• _Exercise brief_:
In the material below, find the line with "-- Fault causes" and the line with "-- Last mismatch", then output those two lines and every line between them, exactly.
==*==
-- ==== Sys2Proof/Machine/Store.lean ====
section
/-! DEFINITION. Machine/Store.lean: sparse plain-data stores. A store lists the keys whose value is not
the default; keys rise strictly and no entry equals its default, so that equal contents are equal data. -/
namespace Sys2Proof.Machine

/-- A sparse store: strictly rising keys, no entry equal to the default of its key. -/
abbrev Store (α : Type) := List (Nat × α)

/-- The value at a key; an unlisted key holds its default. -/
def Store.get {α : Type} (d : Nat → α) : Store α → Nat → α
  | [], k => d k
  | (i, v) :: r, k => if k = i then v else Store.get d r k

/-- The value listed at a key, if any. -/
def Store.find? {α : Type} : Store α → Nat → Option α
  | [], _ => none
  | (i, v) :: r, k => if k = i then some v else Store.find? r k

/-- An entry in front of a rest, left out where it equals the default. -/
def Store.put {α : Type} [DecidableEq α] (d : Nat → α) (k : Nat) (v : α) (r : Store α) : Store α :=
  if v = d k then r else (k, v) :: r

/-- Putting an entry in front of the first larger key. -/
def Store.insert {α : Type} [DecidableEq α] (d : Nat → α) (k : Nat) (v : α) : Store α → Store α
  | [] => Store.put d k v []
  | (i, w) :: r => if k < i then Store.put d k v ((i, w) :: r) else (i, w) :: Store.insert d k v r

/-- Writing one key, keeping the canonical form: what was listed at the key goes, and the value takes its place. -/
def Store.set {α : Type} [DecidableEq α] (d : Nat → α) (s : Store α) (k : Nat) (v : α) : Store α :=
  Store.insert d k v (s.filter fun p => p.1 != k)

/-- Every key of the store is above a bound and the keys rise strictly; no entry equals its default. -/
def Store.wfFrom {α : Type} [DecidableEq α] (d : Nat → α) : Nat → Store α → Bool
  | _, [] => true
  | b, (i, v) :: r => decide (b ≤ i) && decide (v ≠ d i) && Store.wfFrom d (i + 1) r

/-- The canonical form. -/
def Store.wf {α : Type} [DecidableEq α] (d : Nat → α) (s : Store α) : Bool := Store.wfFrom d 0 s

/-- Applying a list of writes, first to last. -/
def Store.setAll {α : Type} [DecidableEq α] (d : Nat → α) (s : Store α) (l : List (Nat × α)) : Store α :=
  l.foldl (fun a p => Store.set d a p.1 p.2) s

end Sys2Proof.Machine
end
==*==
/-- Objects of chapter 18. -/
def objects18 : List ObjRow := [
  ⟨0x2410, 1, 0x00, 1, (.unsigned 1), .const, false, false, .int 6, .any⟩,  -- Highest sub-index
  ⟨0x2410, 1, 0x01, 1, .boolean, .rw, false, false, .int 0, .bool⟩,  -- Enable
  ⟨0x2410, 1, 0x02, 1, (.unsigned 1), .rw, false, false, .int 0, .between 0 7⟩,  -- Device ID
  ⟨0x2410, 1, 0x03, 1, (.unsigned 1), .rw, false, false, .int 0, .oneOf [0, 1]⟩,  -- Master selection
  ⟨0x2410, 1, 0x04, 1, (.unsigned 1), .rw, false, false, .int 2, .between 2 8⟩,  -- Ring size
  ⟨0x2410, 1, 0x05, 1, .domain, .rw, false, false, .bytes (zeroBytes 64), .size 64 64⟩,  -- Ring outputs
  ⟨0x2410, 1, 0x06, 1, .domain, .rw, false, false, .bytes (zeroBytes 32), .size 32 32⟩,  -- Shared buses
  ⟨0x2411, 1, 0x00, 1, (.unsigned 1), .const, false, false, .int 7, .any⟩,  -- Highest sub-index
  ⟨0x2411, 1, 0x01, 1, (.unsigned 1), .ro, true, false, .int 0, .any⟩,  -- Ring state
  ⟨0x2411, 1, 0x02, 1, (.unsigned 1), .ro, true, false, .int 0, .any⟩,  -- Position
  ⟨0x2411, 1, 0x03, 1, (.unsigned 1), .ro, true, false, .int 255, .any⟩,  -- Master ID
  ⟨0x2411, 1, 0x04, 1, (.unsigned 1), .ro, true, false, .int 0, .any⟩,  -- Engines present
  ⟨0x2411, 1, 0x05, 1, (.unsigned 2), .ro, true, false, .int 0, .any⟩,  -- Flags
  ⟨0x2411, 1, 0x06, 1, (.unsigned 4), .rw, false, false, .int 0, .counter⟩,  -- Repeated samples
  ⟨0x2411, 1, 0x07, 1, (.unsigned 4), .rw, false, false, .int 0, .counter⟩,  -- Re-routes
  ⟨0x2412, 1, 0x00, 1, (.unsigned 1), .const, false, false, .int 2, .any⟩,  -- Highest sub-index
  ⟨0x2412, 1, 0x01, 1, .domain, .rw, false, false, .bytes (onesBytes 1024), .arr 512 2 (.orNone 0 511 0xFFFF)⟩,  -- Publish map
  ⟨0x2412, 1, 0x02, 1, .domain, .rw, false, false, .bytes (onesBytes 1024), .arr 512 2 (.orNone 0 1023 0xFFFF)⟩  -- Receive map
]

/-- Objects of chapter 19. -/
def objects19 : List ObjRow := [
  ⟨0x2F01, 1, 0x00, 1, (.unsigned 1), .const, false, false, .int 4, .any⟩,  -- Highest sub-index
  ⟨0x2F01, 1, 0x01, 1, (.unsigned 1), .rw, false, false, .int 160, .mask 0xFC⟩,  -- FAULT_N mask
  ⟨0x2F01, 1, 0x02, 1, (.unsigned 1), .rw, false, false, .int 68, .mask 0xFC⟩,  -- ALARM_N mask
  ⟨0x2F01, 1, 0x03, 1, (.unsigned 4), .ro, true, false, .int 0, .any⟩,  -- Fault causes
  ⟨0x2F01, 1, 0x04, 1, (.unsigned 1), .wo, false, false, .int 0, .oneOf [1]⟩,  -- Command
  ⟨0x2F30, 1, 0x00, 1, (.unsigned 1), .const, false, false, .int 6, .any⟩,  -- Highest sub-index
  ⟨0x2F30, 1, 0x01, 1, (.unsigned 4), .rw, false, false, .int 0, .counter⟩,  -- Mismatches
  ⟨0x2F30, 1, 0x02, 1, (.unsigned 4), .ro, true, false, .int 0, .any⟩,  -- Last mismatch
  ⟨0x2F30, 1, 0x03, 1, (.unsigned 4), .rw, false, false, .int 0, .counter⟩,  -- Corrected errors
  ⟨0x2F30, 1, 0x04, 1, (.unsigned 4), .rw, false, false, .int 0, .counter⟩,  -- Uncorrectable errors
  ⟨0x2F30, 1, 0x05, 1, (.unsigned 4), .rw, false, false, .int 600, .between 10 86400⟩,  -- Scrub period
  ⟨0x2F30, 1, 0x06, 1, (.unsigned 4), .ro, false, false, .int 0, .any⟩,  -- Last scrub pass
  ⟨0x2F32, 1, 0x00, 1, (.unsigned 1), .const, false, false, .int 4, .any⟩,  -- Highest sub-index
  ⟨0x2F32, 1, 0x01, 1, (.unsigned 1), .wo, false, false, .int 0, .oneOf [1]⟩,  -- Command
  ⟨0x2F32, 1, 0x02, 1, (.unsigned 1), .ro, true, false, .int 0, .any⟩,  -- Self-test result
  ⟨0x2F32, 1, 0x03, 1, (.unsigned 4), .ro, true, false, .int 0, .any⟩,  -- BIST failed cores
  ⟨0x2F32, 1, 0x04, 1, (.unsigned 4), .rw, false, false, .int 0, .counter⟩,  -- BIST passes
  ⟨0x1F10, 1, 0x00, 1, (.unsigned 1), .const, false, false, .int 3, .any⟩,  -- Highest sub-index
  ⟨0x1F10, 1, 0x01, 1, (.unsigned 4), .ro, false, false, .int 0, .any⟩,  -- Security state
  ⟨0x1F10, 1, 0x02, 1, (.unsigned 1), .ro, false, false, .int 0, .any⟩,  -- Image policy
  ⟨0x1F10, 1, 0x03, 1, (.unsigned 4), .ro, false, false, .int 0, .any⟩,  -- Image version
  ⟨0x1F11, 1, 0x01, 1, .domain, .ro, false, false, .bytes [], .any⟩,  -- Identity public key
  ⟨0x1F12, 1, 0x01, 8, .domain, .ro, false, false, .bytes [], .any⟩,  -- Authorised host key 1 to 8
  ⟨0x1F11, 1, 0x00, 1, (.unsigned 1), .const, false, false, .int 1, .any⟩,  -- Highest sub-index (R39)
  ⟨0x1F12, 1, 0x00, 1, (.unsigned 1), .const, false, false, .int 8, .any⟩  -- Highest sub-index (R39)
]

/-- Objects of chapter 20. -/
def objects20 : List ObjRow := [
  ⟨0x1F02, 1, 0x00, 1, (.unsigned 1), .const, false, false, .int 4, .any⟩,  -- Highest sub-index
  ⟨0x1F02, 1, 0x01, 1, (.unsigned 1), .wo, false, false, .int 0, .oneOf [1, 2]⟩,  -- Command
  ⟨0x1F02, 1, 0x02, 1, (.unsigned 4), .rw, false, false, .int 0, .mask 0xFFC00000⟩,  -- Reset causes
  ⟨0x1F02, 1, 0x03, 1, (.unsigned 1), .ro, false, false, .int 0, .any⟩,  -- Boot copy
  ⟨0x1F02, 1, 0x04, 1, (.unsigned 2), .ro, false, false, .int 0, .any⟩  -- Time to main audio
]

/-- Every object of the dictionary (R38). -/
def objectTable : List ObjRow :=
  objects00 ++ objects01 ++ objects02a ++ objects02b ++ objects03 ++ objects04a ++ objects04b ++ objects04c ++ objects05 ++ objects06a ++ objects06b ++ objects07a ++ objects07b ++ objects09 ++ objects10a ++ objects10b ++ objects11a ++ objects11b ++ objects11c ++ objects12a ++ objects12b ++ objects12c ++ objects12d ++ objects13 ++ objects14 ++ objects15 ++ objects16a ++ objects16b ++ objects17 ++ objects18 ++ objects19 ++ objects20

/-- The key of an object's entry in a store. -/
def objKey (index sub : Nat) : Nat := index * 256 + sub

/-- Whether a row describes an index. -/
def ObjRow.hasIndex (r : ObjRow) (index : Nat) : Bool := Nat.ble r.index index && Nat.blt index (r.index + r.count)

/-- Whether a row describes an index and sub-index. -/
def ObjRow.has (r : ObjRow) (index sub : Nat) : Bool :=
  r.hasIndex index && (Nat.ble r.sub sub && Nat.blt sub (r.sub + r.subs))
==*==
• _Answer box_:
  ⟨0x2F01, 1, 0x03, 1, (.unsigned 4), .ro, true, false, .int 0, .any⟩,  -- Fault causes
  ⟨0x2F01, 1, 0x04, 1, (.unsigned 1), .wo, false, false, .int 0, .oneOf [1]⟩,  -- Command
  ⟨0x2F30, 1, 0x00, 1, (.unsigned 1), .const, false, false, .int 6, .any⟩,  -- Highest sub-index
  ⟨0x2F30, 1, 0x01, 1, (.unsigned 4), .rw, false, false, .int 0, .counter⟩,  -- Mismatches
  ⟨0x2F30, 1, 0x02, 1, (.unsigned 4), .ro, true, false, .int 0, .any⟩,  -- Last mismatch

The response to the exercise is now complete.